- [WHAT IS BEING ASKED]: Once the line with "are reserved. -/" is found in the data, output it and each following line exactly, up to and including the line with "theorem nopRule : Obligations.NopRule", and nothing before or after.

- [PROVIDED DATA]:

*****

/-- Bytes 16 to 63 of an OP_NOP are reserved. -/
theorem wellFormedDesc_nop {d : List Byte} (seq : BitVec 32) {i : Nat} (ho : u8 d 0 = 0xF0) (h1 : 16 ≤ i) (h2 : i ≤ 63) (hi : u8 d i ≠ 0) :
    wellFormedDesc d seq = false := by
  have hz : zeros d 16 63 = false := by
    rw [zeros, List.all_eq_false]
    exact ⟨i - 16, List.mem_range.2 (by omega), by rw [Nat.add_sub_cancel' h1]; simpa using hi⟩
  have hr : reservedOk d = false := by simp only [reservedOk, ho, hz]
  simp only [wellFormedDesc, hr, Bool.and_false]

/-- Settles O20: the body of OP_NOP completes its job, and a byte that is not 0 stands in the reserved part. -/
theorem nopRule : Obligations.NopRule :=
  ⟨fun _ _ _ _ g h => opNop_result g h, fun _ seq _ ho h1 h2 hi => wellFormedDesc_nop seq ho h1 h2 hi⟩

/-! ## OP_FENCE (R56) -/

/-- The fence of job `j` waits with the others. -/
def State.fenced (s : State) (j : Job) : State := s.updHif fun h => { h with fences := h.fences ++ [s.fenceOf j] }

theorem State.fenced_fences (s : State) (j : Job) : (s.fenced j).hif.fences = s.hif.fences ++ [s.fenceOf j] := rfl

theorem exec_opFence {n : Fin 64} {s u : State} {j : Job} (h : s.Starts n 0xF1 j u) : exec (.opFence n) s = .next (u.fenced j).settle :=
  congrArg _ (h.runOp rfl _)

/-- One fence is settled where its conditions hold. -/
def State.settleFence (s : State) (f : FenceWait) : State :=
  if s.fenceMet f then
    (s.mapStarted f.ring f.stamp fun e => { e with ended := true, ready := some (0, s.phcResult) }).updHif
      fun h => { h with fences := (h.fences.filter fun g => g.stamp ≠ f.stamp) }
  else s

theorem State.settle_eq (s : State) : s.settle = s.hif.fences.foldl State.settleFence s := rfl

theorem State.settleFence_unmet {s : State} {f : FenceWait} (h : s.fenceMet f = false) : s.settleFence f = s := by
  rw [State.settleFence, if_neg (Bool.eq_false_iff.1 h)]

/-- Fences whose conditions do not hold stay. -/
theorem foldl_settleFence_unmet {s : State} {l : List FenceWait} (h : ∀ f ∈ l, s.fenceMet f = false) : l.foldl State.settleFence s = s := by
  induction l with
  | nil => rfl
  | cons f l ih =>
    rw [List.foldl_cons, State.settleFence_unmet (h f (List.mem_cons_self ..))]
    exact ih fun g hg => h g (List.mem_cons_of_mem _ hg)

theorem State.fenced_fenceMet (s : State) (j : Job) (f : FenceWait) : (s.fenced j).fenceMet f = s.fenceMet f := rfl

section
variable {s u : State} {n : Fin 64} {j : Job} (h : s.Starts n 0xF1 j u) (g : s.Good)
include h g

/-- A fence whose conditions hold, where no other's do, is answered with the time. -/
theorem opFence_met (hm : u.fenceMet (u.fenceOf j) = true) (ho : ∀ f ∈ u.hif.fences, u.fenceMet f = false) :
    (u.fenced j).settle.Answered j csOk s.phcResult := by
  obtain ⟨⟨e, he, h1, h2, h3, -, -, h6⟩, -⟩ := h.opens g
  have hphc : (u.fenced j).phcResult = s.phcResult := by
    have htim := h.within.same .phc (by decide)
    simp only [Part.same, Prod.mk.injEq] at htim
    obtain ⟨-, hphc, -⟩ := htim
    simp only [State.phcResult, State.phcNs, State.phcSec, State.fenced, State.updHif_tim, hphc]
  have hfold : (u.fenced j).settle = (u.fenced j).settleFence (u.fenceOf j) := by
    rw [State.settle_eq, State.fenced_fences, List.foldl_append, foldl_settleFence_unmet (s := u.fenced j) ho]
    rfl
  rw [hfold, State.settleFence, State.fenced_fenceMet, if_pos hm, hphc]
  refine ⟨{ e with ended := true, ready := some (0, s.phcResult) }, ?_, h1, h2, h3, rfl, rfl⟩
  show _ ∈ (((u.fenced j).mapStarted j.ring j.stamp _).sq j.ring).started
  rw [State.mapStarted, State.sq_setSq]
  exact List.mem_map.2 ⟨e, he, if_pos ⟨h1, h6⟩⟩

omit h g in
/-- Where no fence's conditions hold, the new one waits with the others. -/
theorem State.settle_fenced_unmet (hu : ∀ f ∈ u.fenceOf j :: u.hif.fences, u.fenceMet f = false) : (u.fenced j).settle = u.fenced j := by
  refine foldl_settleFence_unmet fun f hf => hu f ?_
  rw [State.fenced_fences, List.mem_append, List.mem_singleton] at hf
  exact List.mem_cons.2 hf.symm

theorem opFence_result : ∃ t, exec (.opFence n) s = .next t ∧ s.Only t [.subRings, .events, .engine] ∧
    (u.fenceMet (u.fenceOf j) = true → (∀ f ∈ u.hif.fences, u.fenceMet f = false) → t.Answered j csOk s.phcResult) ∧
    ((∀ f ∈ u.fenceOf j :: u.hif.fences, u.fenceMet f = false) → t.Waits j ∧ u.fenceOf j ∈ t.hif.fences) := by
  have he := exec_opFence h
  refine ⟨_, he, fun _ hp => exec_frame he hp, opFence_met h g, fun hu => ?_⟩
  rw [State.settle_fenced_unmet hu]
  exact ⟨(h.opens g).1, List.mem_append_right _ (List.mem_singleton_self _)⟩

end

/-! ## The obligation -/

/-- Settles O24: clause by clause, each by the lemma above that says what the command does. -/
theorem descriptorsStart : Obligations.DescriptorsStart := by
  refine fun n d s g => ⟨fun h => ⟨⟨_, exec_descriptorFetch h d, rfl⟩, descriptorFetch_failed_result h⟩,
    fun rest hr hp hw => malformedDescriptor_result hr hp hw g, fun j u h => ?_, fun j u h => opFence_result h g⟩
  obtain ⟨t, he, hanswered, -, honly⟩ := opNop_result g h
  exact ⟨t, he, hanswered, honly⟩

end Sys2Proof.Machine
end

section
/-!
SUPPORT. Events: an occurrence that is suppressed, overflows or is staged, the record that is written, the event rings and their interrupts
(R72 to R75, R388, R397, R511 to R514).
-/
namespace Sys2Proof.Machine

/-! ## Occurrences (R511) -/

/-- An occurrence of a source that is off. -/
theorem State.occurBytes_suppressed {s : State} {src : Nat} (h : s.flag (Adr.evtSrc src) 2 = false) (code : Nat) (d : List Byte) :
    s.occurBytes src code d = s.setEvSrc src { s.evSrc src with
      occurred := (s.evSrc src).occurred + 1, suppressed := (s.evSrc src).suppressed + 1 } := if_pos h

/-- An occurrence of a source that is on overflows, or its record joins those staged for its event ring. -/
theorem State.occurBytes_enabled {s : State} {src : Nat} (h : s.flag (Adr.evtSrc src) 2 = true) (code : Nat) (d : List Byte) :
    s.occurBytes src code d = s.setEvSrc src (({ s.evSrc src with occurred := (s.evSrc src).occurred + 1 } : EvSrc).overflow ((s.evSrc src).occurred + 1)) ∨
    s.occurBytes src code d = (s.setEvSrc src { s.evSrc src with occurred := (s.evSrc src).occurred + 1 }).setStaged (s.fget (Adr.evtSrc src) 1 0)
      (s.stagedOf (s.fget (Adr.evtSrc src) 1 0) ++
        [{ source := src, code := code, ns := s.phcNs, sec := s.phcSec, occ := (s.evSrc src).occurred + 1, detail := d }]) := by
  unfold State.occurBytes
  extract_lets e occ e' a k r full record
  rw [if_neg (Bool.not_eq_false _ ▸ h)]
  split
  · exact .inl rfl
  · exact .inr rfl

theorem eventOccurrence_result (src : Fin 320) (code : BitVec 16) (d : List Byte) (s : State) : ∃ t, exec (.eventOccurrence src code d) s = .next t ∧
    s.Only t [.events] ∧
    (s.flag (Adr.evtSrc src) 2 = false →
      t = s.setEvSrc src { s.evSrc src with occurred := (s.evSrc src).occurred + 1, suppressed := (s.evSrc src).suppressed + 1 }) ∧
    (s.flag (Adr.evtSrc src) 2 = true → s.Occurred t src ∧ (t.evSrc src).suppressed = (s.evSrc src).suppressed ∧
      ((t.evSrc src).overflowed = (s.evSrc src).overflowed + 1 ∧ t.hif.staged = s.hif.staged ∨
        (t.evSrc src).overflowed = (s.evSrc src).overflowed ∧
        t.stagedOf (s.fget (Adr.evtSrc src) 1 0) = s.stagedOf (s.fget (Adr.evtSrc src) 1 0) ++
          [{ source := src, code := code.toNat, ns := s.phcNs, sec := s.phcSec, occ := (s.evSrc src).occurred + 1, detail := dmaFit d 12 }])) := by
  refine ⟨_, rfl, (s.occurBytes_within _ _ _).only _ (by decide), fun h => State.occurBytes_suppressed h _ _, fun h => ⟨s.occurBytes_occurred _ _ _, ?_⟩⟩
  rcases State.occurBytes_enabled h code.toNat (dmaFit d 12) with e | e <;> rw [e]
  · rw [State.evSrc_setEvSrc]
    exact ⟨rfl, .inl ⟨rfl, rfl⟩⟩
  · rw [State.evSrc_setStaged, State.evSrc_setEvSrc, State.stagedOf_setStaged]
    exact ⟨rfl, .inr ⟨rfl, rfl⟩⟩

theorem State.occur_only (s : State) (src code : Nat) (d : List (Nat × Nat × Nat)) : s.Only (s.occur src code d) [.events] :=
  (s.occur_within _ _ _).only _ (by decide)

*****

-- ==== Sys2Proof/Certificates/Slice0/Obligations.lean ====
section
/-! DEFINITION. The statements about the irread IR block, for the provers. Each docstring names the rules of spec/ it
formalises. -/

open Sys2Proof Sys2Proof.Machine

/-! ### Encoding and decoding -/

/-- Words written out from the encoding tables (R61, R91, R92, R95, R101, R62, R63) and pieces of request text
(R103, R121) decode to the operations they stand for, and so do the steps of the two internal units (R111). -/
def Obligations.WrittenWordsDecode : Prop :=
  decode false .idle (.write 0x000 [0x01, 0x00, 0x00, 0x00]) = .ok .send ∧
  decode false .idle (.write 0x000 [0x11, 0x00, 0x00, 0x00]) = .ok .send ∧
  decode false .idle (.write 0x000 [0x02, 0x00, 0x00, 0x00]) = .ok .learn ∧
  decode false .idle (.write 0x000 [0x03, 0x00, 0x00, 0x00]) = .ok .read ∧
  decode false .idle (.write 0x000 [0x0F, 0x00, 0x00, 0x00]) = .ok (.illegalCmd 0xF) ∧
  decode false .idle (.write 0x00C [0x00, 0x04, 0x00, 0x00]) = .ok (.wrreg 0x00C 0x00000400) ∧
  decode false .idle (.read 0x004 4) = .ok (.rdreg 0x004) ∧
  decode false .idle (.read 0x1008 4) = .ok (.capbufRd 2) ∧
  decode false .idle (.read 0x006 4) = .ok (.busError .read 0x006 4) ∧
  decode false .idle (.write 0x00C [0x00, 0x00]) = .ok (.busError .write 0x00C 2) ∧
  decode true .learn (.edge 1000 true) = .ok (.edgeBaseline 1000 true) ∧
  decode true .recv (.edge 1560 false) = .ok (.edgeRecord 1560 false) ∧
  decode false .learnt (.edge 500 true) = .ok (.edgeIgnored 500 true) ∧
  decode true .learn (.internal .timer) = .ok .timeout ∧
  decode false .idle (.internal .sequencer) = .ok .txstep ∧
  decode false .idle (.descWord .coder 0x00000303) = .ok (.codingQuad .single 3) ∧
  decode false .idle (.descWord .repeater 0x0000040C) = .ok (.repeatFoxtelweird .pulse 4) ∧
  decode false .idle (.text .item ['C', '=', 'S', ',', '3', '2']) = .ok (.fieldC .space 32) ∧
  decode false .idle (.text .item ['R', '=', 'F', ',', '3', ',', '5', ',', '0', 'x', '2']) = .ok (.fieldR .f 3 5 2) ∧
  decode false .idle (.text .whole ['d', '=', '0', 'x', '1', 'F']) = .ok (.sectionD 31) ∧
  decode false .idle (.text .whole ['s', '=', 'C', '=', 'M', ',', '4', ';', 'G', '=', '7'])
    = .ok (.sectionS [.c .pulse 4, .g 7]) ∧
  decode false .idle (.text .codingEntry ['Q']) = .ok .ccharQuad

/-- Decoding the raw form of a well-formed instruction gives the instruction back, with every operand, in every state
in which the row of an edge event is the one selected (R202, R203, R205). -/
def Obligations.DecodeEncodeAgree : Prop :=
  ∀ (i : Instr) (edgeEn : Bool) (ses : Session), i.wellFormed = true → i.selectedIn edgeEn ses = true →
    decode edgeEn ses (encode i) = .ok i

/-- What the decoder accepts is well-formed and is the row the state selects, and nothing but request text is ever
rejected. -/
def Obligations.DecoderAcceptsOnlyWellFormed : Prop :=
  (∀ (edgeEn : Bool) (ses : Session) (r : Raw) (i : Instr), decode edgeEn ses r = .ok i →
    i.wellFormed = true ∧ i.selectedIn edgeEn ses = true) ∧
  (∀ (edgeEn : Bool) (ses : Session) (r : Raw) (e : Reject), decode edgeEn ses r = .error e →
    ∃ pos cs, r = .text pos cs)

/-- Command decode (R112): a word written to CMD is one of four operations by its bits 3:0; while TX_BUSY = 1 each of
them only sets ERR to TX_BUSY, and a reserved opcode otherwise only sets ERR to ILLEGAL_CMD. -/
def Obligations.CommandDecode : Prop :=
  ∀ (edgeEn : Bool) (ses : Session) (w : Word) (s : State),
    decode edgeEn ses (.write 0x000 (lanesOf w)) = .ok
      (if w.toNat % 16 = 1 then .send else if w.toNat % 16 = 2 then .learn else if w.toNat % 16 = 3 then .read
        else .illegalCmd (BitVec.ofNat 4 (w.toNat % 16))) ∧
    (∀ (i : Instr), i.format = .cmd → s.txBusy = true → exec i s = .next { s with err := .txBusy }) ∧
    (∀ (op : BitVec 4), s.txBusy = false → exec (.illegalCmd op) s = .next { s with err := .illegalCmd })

*****

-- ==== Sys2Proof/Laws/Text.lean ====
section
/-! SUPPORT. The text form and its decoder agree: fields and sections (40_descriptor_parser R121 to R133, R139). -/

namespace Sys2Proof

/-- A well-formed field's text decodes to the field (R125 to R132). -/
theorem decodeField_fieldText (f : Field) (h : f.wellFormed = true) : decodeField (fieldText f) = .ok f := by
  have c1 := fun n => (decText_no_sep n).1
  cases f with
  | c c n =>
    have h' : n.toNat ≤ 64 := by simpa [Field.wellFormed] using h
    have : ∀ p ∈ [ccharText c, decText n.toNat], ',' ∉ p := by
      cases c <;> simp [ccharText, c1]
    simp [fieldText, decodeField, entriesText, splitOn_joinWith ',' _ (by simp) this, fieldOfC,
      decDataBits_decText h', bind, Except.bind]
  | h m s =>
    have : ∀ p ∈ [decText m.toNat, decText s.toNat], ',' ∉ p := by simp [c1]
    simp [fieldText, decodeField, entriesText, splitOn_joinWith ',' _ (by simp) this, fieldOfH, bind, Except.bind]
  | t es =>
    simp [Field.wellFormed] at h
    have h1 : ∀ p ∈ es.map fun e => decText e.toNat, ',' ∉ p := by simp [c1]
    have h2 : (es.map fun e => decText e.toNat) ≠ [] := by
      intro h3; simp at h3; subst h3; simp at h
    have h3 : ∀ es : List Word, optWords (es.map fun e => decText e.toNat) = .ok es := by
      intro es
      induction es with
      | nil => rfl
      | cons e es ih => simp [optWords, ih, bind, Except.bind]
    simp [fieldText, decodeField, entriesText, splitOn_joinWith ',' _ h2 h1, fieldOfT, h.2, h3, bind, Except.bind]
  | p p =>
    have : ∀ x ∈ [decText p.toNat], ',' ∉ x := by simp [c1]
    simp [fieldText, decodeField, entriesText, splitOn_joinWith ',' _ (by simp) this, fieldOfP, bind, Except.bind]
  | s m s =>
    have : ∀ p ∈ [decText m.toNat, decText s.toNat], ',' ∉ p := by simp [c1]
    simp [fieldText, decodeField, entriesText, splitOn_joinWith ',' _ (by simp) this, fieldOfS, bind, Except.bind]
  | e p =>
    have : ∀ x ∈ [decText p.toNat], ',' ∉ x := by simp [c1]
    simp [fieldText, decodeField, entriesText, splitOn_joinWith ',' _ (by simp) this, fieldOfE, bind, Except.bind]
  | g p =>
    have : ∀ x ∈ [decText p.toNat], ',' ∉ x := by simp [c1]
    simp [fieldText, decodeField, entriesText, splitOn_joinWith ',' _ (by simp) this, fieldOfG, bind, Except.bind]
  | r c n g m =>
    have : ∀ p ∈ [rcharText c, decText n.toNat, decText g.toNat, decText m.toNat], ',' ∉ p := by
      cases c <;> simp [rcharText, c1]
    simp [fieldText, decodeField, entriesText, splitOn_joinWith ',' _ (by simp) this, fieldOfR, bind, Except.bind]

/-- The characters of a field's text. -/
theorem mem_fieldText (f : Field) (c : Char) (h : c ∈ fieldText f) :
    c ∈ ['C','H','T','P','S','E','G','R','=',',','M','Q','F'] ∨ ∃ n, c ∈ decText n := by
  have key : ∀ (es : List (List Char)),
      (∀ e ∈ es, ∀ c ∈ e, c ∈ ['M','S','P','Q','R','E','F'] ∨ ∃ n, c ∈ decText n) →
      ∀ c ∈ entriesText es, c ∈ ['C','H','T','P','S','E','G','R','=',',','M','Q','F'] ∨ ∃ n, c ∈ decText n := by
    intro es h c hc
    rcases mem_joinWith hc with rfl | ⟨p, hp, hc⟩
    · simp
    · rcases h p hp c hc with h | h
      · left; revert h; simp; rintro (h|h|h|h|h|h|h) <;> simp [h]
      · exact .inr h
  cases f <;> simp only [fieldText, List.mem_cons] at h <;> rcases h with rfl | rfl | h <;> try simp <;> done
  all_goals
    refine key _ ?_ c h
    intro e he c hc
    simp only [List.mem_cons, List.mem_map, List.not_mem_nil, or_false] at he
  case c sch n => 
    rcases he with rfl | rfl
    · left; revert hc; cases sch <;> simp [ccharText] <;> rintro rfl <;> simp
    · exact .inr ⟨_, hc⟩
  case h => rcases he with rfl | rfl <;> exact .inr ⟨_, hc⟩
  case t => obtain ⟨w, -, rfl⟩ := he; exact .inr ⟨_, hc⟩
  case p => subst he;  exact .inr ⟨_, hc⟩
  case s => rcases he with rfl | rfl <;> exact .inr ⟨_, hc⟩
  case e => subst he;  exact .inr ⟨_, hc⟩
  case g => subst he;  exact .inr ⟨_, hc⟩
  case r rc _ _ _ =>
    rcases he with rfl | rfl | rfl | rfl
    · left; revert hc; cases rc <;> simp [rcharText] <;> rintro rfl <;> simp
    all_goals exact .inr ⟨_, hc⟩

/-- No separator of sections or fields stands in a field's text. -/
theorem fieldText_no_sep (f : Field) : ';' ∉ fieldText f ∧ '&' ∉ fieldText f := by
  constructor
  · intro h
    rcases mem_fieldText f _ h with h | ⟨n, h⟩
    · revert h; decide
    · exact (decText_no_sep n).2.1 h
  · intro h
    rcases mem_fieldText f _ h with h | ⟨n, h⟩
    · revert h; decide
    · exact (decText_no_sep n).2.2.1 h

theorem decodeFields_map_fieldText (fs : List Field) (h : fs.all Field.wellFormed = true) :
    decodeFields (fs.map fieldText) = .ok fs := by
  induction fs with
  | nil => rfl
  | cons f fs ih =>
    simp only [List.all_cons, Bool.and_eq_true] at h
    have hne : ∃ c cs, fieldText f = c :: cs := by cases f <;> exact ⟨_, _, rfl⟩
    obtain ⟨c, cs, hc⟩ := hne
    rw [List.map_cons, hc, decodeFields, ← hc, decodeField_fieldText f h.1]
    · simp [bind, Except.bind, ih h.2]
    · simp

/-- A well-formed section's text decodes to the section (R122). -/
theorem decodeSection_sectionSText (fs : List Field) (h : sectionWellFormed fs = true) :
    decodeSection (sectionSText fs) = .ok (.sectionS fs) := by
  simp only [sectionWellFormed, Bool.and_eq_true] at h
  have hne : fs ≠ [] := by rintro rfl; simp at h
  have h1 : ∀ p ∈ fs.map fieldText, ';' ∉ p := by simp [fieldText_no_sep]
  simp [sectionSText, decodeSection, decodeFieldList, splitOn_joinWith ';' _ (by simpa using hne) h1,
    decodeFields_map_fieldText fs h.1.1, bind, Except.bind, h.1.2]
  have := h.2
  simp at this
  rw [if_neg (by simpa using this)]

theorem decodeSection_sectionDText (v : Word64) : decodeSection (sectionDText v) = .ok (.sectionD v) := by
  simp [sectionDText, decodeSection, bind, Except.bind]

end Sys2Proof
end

*****

- [RESPONSE TO THE EXERCISE]:
/-- Bytes 16 to 63 of an OP_NOP are reserved. -/
theorem wellFormedDesc_nop {d : List Byte} (seq : BitVec 32) {i : Nat} (ho : u8 d 0 = 0xF0) (h1 : 16 ≤ i) (h2 : i ≤ 63) (hi : u8 d i ≠ 0) :
    wellFormedDesc d seq = false := by
  have hz : zeros d 16 63 = false := by
    rw [zeros, List.all_eq_false]
    exact ⟨i - 16, List.mem_range.2 (by omega), by rw [Nat.add_sub_cancel' h1]; simpa using hi⟩
  have hr : reservedOk d = false := by simp only [reservedOk, ho, hz]
  simp only [wellFormedDesc, hr, Bool.and_false]

/-- Settles O20: the body of OP_NOP completes its job, and a byte that is not 0 stands in the reserved part. -/
theorem nopRule : Obligations.NopRule :=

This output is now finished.